PythonでPCAを実施した際のエラー

pythonでPCAを実施を試みています。
Google CollaboratoryでTPUで実行しています。
下記を実行すると、

Python
1import math
2import numpy as np
3import pandas as pd
4import matplotlib.pyplot as plt
5from sklearn.decomposition import PCA
6from sklearn.preprocessing import scale
7
8df = pd.read_table('all_FPKMs_remove_zero_null.txt',index_col=0)
9df_scale = scale(df.T)
10
11pca = PCA()
12pca.fit(df_scale)
13
14print('主成分',pca.components_.round(4))
15print('平均',pca.mean_)
16print('共分散',pca.get_covariance())
17print('各次元の寄与率',pca.explained_variance_ratio_)
18print('累積寄与率',sum(pca.explained_variance_ratio_))

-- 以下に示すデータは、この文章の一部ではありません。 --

-- ==== Sys2Proof/Laws/Exec.lean ====
section
/-! SUPPORT. Which meaning each command has: one lemma per constructor of Instr. -/
namespace Sys2Proof.Machine
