/-! ### setFaultQueue -/

@[simp] theorem setFaultQueue_tim (s : State) (r : Region) (q : FaultQueue) : (setFaultQueue s r q).tim = s.tim := by cases r <;> rfl
@[simp] theorem setFaultQueue_hubt (s : State) (r : Region) (q : FaultQueue) : (setFaultQueue s r q).hubt = s.hubt := by cases r <;> rfl
@[simp] theorem setFaultQueue_lanes (s : State) (r : Region) (q : FaultQueue) : (setFaultQueue s r q).lanes = s.lanes := by cases r <;> rfl
@[simp] theorem setFaultQueue_conns (s : State) (r : Region) (q : FaultQueue) : (setFaultQueue s r q).conns = s.conns := by cases r <;> rfl
@[simp] theorem setFaultQueue_vote (s : State) (r : Region) (q : FaultQueue) : (setFaultQueue s r q).vote = s.vote := by cases r <;> rfl
@[simp] theorem setFaultQueue_field (s : State) (r : Region) (q : FaultQueue) : (setFaultQueue s r q).field = s.field := by cases r <;> rfl
@[simp] theorem setFaultQueue_snd (s : State) (r : Region) (q : FaultQueue) : (setFaultQueue s r q).snd = s.snd := by cases r <;> rfl
@[simp] theorem setFaultQueue_modu (s : State) (r : Region) (q : FaultQueue) : (setFaultQueue s r q).modu = s.modu := by cases r <;> rfl
@[simp] theorem setFaultQueue_prog (s : State) (r : Region) (q : FaultQueue) : (setFaultQueue s r q).prog = s.prog := by cases r <;> rfl
@[simp] theorem setFaultQueue_progNew (s : State) (r : Region) (q : FaultQueue) : (setFaultQueue s r q).progNew = s.progNew := by cases r <;> rfl
@[simp] theorem setFaultQueue_bank (s : State) (r : Region) (q : FaultQueue) : (setFaultQueue s r q).bank = s.bank := by cases r <;> rfl
@[simp] theorem setFaultQueue_ack (s : State) (r : Region) (q : FaultQueue) : (setFaultQueue s r q).ack = s.ack := by cases r <;> rfl
@[simp] theorem setFaultQueue_safe (s : State) (r : Region) (q : FaultQueue) : (setFaultQueue s r q).safe = s.safe := by cases r <;> rfl
@[simp] theorem setFaultQueue_xch (s : State) (r : Region) (q : FaultQueue) : (setFaultQueue s r q).xch = s.xch := by cases r <;> rfl
@[simp] theorem setFaultQueue_recd (s : State) (r : Region) (q : FaultQueue) : (setFaultQueue s r q).recd = s.recd := by cases r <;> rfl
@[simp] theorem setFaultQueue_hp (s : State) (r : Region) (q : FaultQueue) : (setFaultQueue s r q).hp = s.hp := by cases r <;> rfl
@[simp] theorem setFaultQueue_pwr (s : State) (r : Region) (q : FaultQueue) : (setFaultQueue s r q).pwr = s.pwr := by cases r <;> rfl
@[simp] theorem setFaultQueue_bring (s : State) (r : Region) (q : FaultQueue) : (setFaultQueue s r q).bring = s.bring := by cases r <;> rfl
@[simp] theorem setFaultQueue_net (s : State) (r : Region) (q : FaultQueue) : (setFaultQueue s r q).net = s.net := by cases r <;> rfl
@[simp] theorem setFaultQueue_train (s : State) (r : Region) (q : FaultQueue) : (setFaultQueue s r q).train = s.train := by cases r <;> rfl
@[simp] theorem setFaultQueue_br (s : State) (r : Region) (q : FaultQueue) : (setFaultQueue s r q).br = s.br := by cases r <;> rfl
@[simp] theorem setFaultQueue_pair (s : State) (r : Region) (q : FaultQueue) : (setFaultQueue s r q).pair = s.pair := by cases r <;> rfl
@[simp] theorem setFaultQueue_out (s : State) (r : Region) (q : FaultQueue) : (setFaultQueue s r q).out = s.out := by cases r <;> rfl
@[simp] theorem setFaultQueue_pending (s : State) (r : Region) (q : FaultQueue) : (setFaultQueue s r q).pending = s.pending := by cases r <;> rfl

/-! ### modTrigger -/

@[simp] theorem modTrigger_hubt (s : State) (n : Nat) (f : Trigger → Trigger) : (modTrigger s n f).hubt = s.hubt := rfl
@[simp] theorem modTrigger_lanes (s : State) (n : Nat) (f : Trigger → Trigger) : (modTrigger s n f).lanes = s.lanes := rfl
@[simp] theorem modTrigger_conns (s : State) (n : Nat) (f : Trigger → Trigger) : (modTrigger s n f).conns = s.conns := rfl
@[simp] theorem modTrigger_vote (s : State) (n : Nat) (f : Trigger → Trigger) : (modTrigger s n f).vote = s.vote := rfl
@[simp] theorem modTrigger_field (s : State) (n : Nat) (f : Trigger → Trigger) : (modTrigger s n f).field = s.field := rfl
@[simp] theorem modTrigger_snd (s : State) (n : Nat) (f : Trigger → Trigger) : (modTrigger s n f).snd = s.snd := rfl
@[simp] theorem modTrigger_modu (s : State) (n : Nat) (f : Trigger → Trigger) : (modTrigger s n f).modu = s.modu := rfl
@[simp] theorem modTrigger_prog (s : State) (n : Nat) (f : Trigger → Trigger) : (modTrigger s n f).prog = s.prog := rfl
@[simp] theorem modTrigger_progNew (s : State) (n : Nat) (f : Trigger → Trigger) : (modTrigger s n f).progNew = s.progNew := rfl
@[simp] theorem modTrigger_bank (s : State) (n : Nat) (f : Trigger → Trigger) : (modTrigger s n f).bank = s.bank := rfl
@[simp] theorem modTrigger_ack (s : State) (n : Nat) (f : Trigger → Trigger) : (modTrigger s n f).ack = s.ack := rfl
@[simp] theorem modTrigger_safe (s : State) (n : Nat) (f : Trigger → Trigger) : (modTrigger s n f).safe = s.safe := rfl
@[simp] theorem modTrigger_xch (s : State) (n : Nat) (f : Trigger → Trigger) : (modTrigger s n f).xch = s.xch := rfl
@[simp] theorem modTrigger_recd (s : State) (n : Nat) (f : Trigger → Trigger) : (modTrigger s n f).recd = s.recd := rfl
@[simp] theorem modTrigger_flt (s : State) (n : Nat) (f : Trigger → Trigger) : (modTrigger s n f).flt = s.flt := rfl
@[simp] theorem modTrigger_hp (s : State) (n : Nat) (f : Trigger → Trigger) : (modTrigger s n f).hp = s.hp := rfl
@[simp] theorem modTrigger_pwr (s : State) (n : Nat) (f : Trigger → Trigger) : (modTrigger s n f).pwr = s.pwr := rfl
@[simp] theorem modTrigger_bring (s : State) (n : Nat) (f : Trigger → Trigger) : (modTrigger s n f).bring = s.bring := rfl
@[simp] theorem modTrigger_net (s : State) (n : Nat) (f : Trigger → Trigger) : (modTrigger s n f).net = s.net := rfl
@[simp] theorem modTrigger_train (s : State) (n : Nat) (f : Trigger → Trigger) : (modTrigger s n f).train = s.train := rfl
@[simp] theorem modTrigger_br (s : State) (n : Nat) (f : Trigger → Trigger) : (modTrigger s n f).br = s.br := rfl
@[simp] theorem modTrigger_pair (s : State) (n : Nat) (f : Trigger → Trigger) : (modTrigger s n f).pair = s.pair := rfl
@[simp] theorem modTrigger_out (s : State) (n : Nat) (f : Trigger → Trigger) : (modTrigger s n f).out = s.out := rfl
@[simp] theorem modTrigger_pending (s : State) (n : Nat) (f : Trigger → Trigger) : (modTrigger s n f).pending = s.pending := rfl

19print('標準偏差',[math.sqrt(u) for u in pca.explained_variance_])
20
21fuka = pca.components_*np.c_[np.sqrt(pca.explained_variance_)].T
22print('負荷\n',fuka.round(4))
23
24transformed = pca.fit_transform(df_scale)
25plt.scatter( [u[0] for u in transformed], [u[1] for u in transformed] )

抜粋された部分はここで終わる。